→ Exercise data
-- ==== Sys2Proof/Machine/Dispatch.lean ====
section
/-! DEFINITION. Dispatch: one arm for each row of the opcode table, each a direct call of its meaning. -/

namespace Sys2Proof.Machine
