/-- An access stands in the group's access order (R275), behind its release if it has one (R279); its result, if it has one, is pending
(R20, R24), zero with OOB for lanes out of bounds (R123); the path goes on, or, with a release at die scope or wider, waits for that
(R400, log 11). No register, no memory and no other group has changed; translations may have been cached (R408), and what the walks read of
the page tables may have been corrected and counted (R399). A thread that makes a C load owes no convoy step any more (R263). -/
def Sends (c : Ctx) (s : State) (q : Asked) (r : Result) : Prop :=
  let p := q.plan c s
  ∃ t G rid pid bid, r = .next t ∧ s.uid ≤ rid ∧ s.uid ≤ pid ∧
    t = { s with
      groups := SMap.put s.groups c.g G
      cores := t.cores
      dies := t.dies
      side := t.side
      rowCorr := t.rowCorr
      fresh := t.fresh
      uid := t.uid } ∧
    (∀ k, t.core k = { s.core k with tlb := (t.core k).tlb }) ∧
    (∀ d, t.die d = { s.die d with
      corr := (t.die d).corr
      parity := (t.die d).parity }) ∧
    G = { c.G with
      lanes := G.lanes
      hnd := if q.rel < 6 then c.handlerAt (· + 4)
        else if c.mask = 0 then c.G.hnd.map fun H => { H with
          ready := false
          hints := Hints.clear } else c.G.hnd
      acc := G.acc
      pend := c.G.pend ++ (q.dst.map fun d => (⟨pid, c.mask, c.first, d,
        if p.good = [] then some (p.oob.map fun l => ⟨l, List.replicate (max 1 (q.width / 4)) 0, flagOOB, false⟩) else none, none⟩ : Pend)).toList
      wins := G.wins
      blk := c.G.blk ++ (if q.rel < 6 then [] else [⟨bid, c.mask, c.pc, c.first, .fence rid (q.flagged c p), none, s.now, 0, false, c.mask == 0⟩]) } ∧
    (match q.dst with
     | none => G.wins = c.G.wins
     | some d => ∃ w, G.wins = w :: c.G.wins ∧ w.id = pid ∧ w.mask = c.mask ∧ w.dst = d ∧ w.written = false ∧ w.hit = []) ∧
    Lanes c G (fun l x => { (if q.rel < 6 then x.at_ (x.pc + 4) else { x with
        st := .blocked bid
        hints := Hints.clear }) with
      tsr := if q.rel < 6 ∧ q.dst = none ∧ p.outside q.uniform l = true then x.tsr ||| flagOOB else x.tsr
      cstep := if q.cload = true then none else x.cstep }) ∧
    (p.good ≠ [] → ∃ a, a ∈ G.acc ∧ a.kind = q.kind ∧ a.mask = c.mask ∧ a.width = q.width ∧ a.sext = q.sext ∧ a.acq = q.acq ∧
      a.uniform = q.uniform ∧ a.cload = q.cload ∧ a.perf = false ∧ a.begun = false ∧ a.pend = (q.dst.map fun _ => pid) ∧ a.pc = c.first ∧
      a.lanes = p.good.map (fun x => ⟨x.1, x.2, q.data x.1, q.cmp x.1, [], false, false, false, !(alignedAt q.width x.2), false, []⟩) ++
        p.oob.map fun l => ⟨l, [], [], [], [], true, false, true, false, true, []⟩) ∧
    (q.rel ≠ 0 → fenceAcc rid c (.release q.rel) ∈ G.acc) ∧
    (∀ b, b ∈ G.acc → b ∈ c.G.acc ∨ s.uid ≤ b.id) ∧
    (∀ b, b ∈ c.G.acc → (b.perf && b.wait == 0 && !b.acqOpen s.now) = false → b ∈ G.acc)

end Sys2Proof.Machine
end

→ What you should do
Look through the entries and return each line that has the word "width" in it.

→ Task output
        if p.good = [] then some (p.oob.map fun l => ⟨l, List.replicate (max 1 (q.width / 4)) 0, flagOOB, false⟩) else none, none⟩ : Pend)).toList
    (p.good ≠ [] → ∃ a, a ∈ G.acc ∧ a.kind = q.kind ∧ a.mask = c.mask ∧ a.width = q.width ∧ a.sext = q.sext ∧ a.acq = q.acq ∧
      a.lanes = p.good.map (fun x => ⟨x.1, x.2, q.data x.1, q.cmp x.1, [], false, false, false, !(alignedAt q.width x.2), false, []⟩) ++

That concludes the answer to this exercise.